Many colleges and universities also host events related to careers, such as on-campus interviewing with prospective employers and job fairs. These services are typically included in the cost of tuition, so take full advantage while you can.

Meet with your grad school advisor

If you haven’t already, you need to see your advisor to confirm you are on track to complete all requirements for graduation. You don’t want to be on the receiving end of a dreaded email or phone call about missing required credits. The earlier you talk to your advisor, the better your chances of correcting your course load or any discrepancies that could prevent you from graduating on time. While speaking with your advisor, you may also want to inquire about career opportunities, applying for and attending graduation ceremonies, and any other post-graduation advice.  

[RELATED: 5 Questions Grad Students Should Ask Their Advisors]

Network during your final semester

As a graduate student, you have had several opportunities to connect with peers, faculty, researchers, and other professionals in your field. Now is the time to reach out to your network. Check in to see how they are doing, and what they are working on and where. Let them know you are finishing up grad school and what your future plans are.

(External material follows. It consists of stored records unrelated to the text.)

-- ==== Sys2Proof/Machine/Regs.lean ====
section
/-!
DEFINITION. The register map of BAR0: every register's block, offset, width and fields with their type codes and
reset values, as the register section of each chapter gives them (02 R103, 03 R140, 05 R207, 06 R250, 07 R279,
08 R324 R325, 09 R358, 10 R402 R403, 11 R423, 12 R472-R475, 13 R508 R509, 14 R530, 15 R563-R565, 16 R592, 17 R606),
and the name of every field. Registers that show other state (address generators, peek rows, windows, directory
entries, latch validity, broken sensors, measurements, the retained-SRAM and log windows) are views: Machine/Bar.lean.
-/
namespace Sys2Proof

/-- Field type codes (00 R13). Bits no field covers are RSV. -/
inductive FieldTy where
  | ro | rw | rw1c | rw1s | wo
  deriving DecidableEq, Repr

/-- One field of a register map: bits [hi:lo], its type code and its reset value. -/
structure FieldDesc where
  hi : Nat
  lo : Nat
  ty : FieldTy
  reset : Nat
  deriving DecidableEq, Repr

/-- One register of a block: `count` copies, `stride` bytes apart, from offset `off`, of `width` bits. -/
structure RegDesc where
  off : Nat
  stride : Nat
  count : Nat
  width : Nat
  fields : List FieldDesc
  deriving DecidableEq, Repr

/-- The register blocks (12 R427, R428). -/
inductive RegBlock where
  | glb | hif | cmp | chn | pfx | ptm | rst | boot | sec | lic | ras | dbg | tel | dlk
  | core | mxa | tle | kvx | sq | vlt | bku | sky | opt | ptmt
  deriving DecidableEq, Repr

/-- A field of a register in BAR0: the register's offset and the field's bits. -/
structure Fld where
  off : Nat
  hi : Nat
  lo : Nat
  deriving DecidableEq, Repr

/-- Offset of a tower window in BAR0 (12 R427). -/
def towerBase (t : Nat) : Nat := 0x01000000 + t * 0x01000000

/-- Offset of a site window in BAR0, by package site index (12 R428, 01 R29). -/
def siteBase (i : Nat) : Nat := towerBase (i / 576) + (i % 576) * 0x4000

/-- The CORE block (02 R103). -/
def coreRegs : List RegDesc := [
  ⟨0x0, 0x0, 1, 32, [⟨4, 0, .ro, 0⟩, ⟨9, 5, .ro, 0⟩, ⟨11, 10, .ro, 0⟩, ⟨12, 12, .ro, 0⟩]⟩,  -- CORE_ID
  ⟨0x8, 0x0, 1, 32, [⟨0, 0, .wo, 0⟩, ⟨1, 1, .wo, 0⟩, ⟨2, 2, .wo, 0⟩, ⟨3, 3, .rw, 0⟩, ⟨4, 4, .rw, 0⟩, ⟨5, 5, .rw, 0⟩]⟩,  -- CORE_CTRL
  ⟨0x10, 0x0, 1, 32, [⟨2, 0, .ro, 1⟩, ⟨10, 3, .ro, 0⟩, ⟨11, 11, .ro, 0⟩]⟩,  -- CORE_STATUS
  ⟨0x18, 0x0, 1, 32, [⟨28, 7, .rw, 0⟩]⟩,  -- CORE_STREAM_BASE
  ⟨0x1C, 0x0, 1, 32, [⟨28, 4, .rw, 0⟩]⟩,  -- CORE_STREAM_LEN
  ⟨0x20, 0x0, 1, 32, [⟨28, 0, .ro, 0⟩]⟩,  -- CORE_PC
  ⟨0x28, 0x0, 1, 64, [⟨47, 0, .ro, 0⟩]⟩,  -- CORE_RETIRED
  ⟨0x30, 0x0, 1, 64, [⟨47, 0, .rw, 0⟩]⟩,  -- CORE_BRK_COUNT
  ⟨0x38, 0x0, 1, 32, [⟨15, 0, .rw, 0⟩, ⟨31, 16, .rw, 0⟩]⟩,  -- CORE_BRK_TAG
  ⟨0x40, 0x0, 1, 32, [⟨7, 0, .ro, 0⟩, ⟨11, 8, .ro, 0⟩, ⟨27, 12, .ro, 0⟩]⟩,  -- CORE_FAULT_STATUS
  ⟨0x48, 0x0, 1, 64, [⟨63, 0, .ro, 0⟩]⟩,  -- CORE_FAULT_ADDR
  ⟨0x50, 0x0, 1, 64, [⟨31, 0, .ro, 0⟩, ⟨33, 32, .ro, 0⟩, ⟨35, 34, .ro, 0⟩, ⟨63, 36, .ro, 0⟩]⟩,  -- CORE_FAULT_INFO
  ⟨0x58, 0x0, 1, 32, [⟨15, 0, .ro, 0⟩, ⟨31, 16, .ro, 0⟩]⟩,  -- CORE_WAIT_STATE
  ⟨0x60, 0x0, 1, 32, [⟨15, 0, .rw1c, 0⟩, ⟨23, 16, .ro, 0⟩, ⟨31, 24, .ro, 0⟩]⟩,  -- CORE_SOFT_ERR
  ⟨0x68, 0x0, 1, 32, [⟨23, 0, .ro, 0⟩, ⟨31, 24, .ro, 0⟩]⟩  -- CORE_IC_STAT
]

/-- The MXA block (03 R140). -/
def mxaRegs : List RegDesc := [
  ⟨0x0, 0x0, 1, 32, [⟨0, 0, .rw, 1⟩]⟩,  -- MXA_CTRL
  ⟨0x4, 0x0, 1, 32, [⟨6, 0, .rw, 64⟩, ⟨15, 8, .rw, 0⟩]⟩,  -- MXA_FILLER
  ⟨0x8, 0x0, 1, 32, [⟨1, 0, .ro, 0⟩, ⟨8, 8, .rw1c, 0⟩, ⟨9, 9, .rw1c, 0⟩, ⟨10, 10, .rw1c, 0⟩, ⟨11, 11, .rw1c, 0⟩, ⟨12, 12, .rw1c, 0⟩, ⟨19, 16, .ro, 0⟩]⟩,  -- MXA_STATUS
  ⟨0xC, 0x0, 1, 32, [⟨0, 0, .ro, 0⟩, ⟨7, 4, .ro, 0⟩, ⟨8, 8, .ro, 0⟩]⟩,  -- MXA_HELD
  ⟨0x10, 0x0, 1, 32, [⟨7, 0, .ro, 0⟩, ⟨23, 8, .ro, 0⟩]⟩,  -- MXA_LAST
  ⟨0x18, 0x0, 1, 64, [⟨47, 0, .ro, 0⟩]⟩,  -- MXA_CNT_STEP
  ⟨0x20, 0x0, 1, 64, [⟨47, 0, .ro, 0⟩]⟩,  -- MXA_CNT_FILLER
  ⟨0x28, 0x0, 1, 64, [⟨20, 0, .ro, 0⟩, ⟨41, 21, .ro, 0⟩, ⟨62, 42, .ro, 0⟩]⟩  -- MXA_CNT_FREEZE
]

/-- The TLE block (05 R207). -/
def tleRegs : List RegDesc := [
  ⟨0x0, 0x0, 1, 32, [⟨0, 0, .rw1c, 0⟩, ⟨1, 1, .rw1c, 0⟩, ⟨2, 2, .rw1c, 0⟩, ⟨3, 3, .rw1c, 0⟩, ⟨4, 4, .rw1c, 0⟩, ⟨12, 8, .ro, 0⟩, ⟨16, 16, .ro, 0⟩]⟩,  -- TLE_STATUS
  ⟨0x4, 0x0, 1, 32, [⟨7, 0, .ro, 0⟩, ⟨23, 8, .ro, 0⟩, ⟨31, 24, .ro, 0⟩]⟩,  -- TLE_LAST
  ⟨0x8, 0x0, 1, 32, [⟨7, 0, .ro, 0⟩]⟩,  -- TLE_KPOISON
  ⟨0x10, 0x0, 1, 64, [⟨47, 0, .ro, 0⟩]⟩,  -- TLE_CNT_LANE
  ⟨0x18, 0x0, 1, 64, [⟨47, 0, .ro, 0⟩]⟩,  -- TLE_CNT_XCN
  ⟨0x20, 0x0, 1, 64, [⟨47, 0, .ro, 0⟩]⟩,  -- TLE_CNT_BUSY
  ⟨0x40, 0x0, 1, 32, [⟨3, 0, .rw, 0⟩, ⟨4, 4, .rw, 0⟩, ⟨9, 5, .rw, 0⟩]⟩,  -- TLE_PEEK_SEL
  ⟨0x100, 0x0, 1, 32, [⟨31, 0, .ro, 0⟩]⟩  -- TLE_PEEK_POISON
]

/-- The VLT block (06 R250). -/
def vltRegs : List RegDesc := [
  ⟨0x0, 0x0, 1, 32, [⟨11, 0, .ro, 0⟩, ⟨12, 12, .ro, 0⟩]⟩,  -- VLT_ID
  ⟨0x8, 0x0, 1, 32, [⟨0, 0, .wo, 0⟩, ⟨1, 1, .wo, 0⟩, ⟨2, 2, .wo, 0⟩, ⟨3, 3, .rw, 0⟩, ⟨4, 4, .rw, 0⟩, ⟨5, 5, .rw, 0⟩, ⟨6, 6, .wo, 0⟩]⟩,  -- VLT_CTRL
  ⟨0xC, 0x0, 1, 32, [⟨1, 0, .ro, 0⟩, ⟨2, 2, .ro, 0⟩, ⟨3, 3, .ro, 0⟩, ⟨4, 4, .rw1c, 0⟩, ⟨5, 5, .rw1c, 0⟩, ⟨6, 6, .ro, 0⟩, ⟨8, 7, .ro, 1⟩, ⟨15, 9, .ro, 0⟩]⟩,  -- VLT_STATUS
  ⟨0x10, 0x0, 1, 32, [⟨5, 0, .rw, 32⟩]⟩,  -- VLT_MAP
  ⟨0x14, 0x0, 1, 32, [⟨3, 0, .rw, 8⟩, ⟨7, 4, .rw, 4⟩, ⟨11, 8, .rw, 4⟩, ⟨15, 12, .rw, 1⟩]⟩,  -- VLT_ARB
  ⟨0x18, 0x0, 1, 32, [⟨15, 0, .ro, 1000⟩, ⟨23, 16, .ro, 0⟩, ⟨26, 24, .ro, 0⟩]⟩,  -- VLT_REFRESH
  ⟨0x1C, 0x0, 1, 32, [⟨7, 0, .rw, 8⟩]⟩,  -- VLT_ECC_CTRL
  ⟨0x20, 0x0, 1, 64, [⟨63, 0, .rw, 0⟩]⟩,  -- VLT_INIT_PATTERN
  ⟨0x28, 0x0, 1, 32, [⟨28, 7, .rw, 0⟩]⟩,  -- VLT_SCRUB_BASE
  ⟨0x2C, 0x0, 1, 32, [⟨29, 7, .rw, 0⟩]⟩,  -- VLT_SCRUB_LEN
  ⟨0x30, 0x0, 1, 64, [⟨23, 0, .rw1c, 0⟩, ⟨47, 24, .rw1c, 0⟩, ⟨63, 48, .rw1c, 0⟩]⟩,  -- VLT_ECC_CNT
  ⟨0x38, 0x0, 1, 64, [⟨28, 0, .ro, 0⟩, ⟨35, 29, .ro, 0⟩, ⟨36, 36, .ro, 0⟩, ⟨38, 37, .ro, 0⟩, ⟨39, 39, .rw1c, 0⟩]⟩,  -- VLT_ECC_FIRST
  ⟨0x40, 0x0, 1, 32, [⟨28, 3, .rw, 0⟩, ⟨29, 29, .rw, 0⟩, ⟨30, 30, .wo, 0⟩, ⟨31, 31, .ro, 0⟩]⟩,  -- VLT_RAW_CTRL
  ⟨0x48, 0x0, 1, 64, [⟨63, 0, .rw, 0⟩]⟩,  -- VLT_RAW_DATA
  ⟨0x50, 0x0, 1, 32, [⟨7, 0, .rw, 0⟩]⟩,  -- VLT_RAW_CHECK
  ⟨0x58, 0x0, 1, 32, [⟨28, 10, .wo, 0⟩]⟩,  -- VLT_RETIRE
  ⟨0x60, 0x0, 1, 64, [⟨47, 0, .ro, 0⟩]⟩,  -- VLT_CNT_RD
  ⟨0x68, 0x0, 1, 64, [⟨47, 0, .ro, 0⟩]⟩,  -- VLT_CNT_WR
  ⟨0x70, 0x0, 1, 64, [⟨47, 0, .ro, 0⟩]⟩,  -- VLT_CNT_ACT
  ⟨0x78, 0x0, 1, 64, [⟨47, 0, .ro, 0⟩]⟩  -- VLT_CNT_HELD
]

/-- The BKU block (07 R279). -/
def bkuRegs : List RegDesc := [
  ⟨0x0, 0x0, 1, 32, [⟨5, 0, .rw, 16⟩]⟩,  -- BKU_CTRL
  ⟨0x4, 0x0, 1, 32, [⟨5, 0, .ro, 0⟩, ⟨10, 6, .ro, 0⟩, ⟨11, 11, .ro, 0⟩, ⟨12, 12, .ro, 0⟩, ⟨13, 13, .ro, 0⟩]⟩,  -- BKU_STATUS
  ⟨0x8, 0x0, 1, 32, [⟨15, 0, .ro, 0xBB8⟩, ⟨31, 16, .ro, 0⟩]⟩,  -- BKU_BUDGET
  ⟨0xC, 0x0, 1, 32, [⟨7, 0, .ro, 0⟩, ⟨23, 8, .ro, 0⟩, ⟨31, 24, .ro, 0⟩]⟩,  -- BKU_LAST
  ⟨0x10, 0x0, 1, 32, [⟨0, 0, .rw, 0⟩]⟩,  -- BKU_INJECT
  ⟨0x18, 0x0, 1, 64, [⟨47, 0, .ro, 0⟩]⟩,  -- BKU_CNT_CMD
  ⟨0x20, 0x0, 1, 64, [⟨47, 0, .ro, 0⟩]⟩,  -- BKU_CNT_BUSY
  ⟨0x28, 0x0, 1, 64, [⟨47, 0, .ro, 0⟩]⟩,  -- BKU_CNT_WAIT
  ⟨0x30, 0x0, 1, 32, [⟨15, 0, .rw1c, 0⟩, ⟨31, 16, .rw1c, 0⟩]⟩  -- BKU_CNT_SPECIAL
]

/-- The KVX block (08 R324). -/
def kvxRegs : List RegDesc := [
  ⟨0x0, 0x0, 1, 32, [⟨15, 0, .rw, 64⟩]⟩,  -- KVX_CTRL
  ⟨0x4, 0x0, 1, 32, [⟨2, 0, .ro, 0⟩, ⟨6, 3, .ro, 0⟩, ⟨7, 7, .ro, 0⟩]⟩,  -- KVX_STATUS
  ⟨0x8, 0x0, 1, 32, [⟨7, 0, .ro, 0⟩, ⟨23, 8, .ro, 0⟩, ⟨31, 24, .ro, 0⟩]⟩,  -- KVX_LAST
  ⟨0x10, 0x0, 1, 64, [⟨47, 0, .ro, 0⟩]⟩,  -- KVX_CNT_WALK
  ⟨0x18, 0x0, 1, 64, [⟨47, 0, .ro, 0⟩]⟩,  -- KVX_CNT_SKIP
  ⟨0x20, 0x0, 1, 32, [⟨15, 0, .rw1c, 0⟩, ⟨31, 16, .rw1c, 0⟩]⟩,  -- KVX_CNT_ALLOC
  ⟨0x28, 0x0, 1, 64, [⟨0, 0, .rw1c, 0⟩, ⟨63, 17, .ro, 0⟩]⟩  -- KVX_LOST
]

Also, ask for help if you need it. Know someone who landed a great job where you’d also like to work? Ask him or her for pointers on securing and acing an interview. They might even be able to recommend you to the hiring manager!   

Assess your post-grad financial situation

This checklist item is an important one! While in grad school, it is likely you had some sort of financial aid. Many students have been relying on loans since their undergrad programs. As you exit grad school, you should have a firm understanding of your finances. There are a few questions you might want to ask yourself, such as:

  • How much will you owe in student loans each month?

  • How much do your bills cost?

  • How much money can you reasonably expect to make and what’s the minimum you would need to earn to support yourself?

Knowing the answers to these questions will help get you ready to make important financial decisions. Create a reasonable budget, focus on your job search, and, if needed, identify areas in which you can trim excess expenses.

Earning a graduate degree is an exciting time! Enjoy your last semester and work hard, but also make sure you are preparing yourself to exit grad school successfully. Good luck!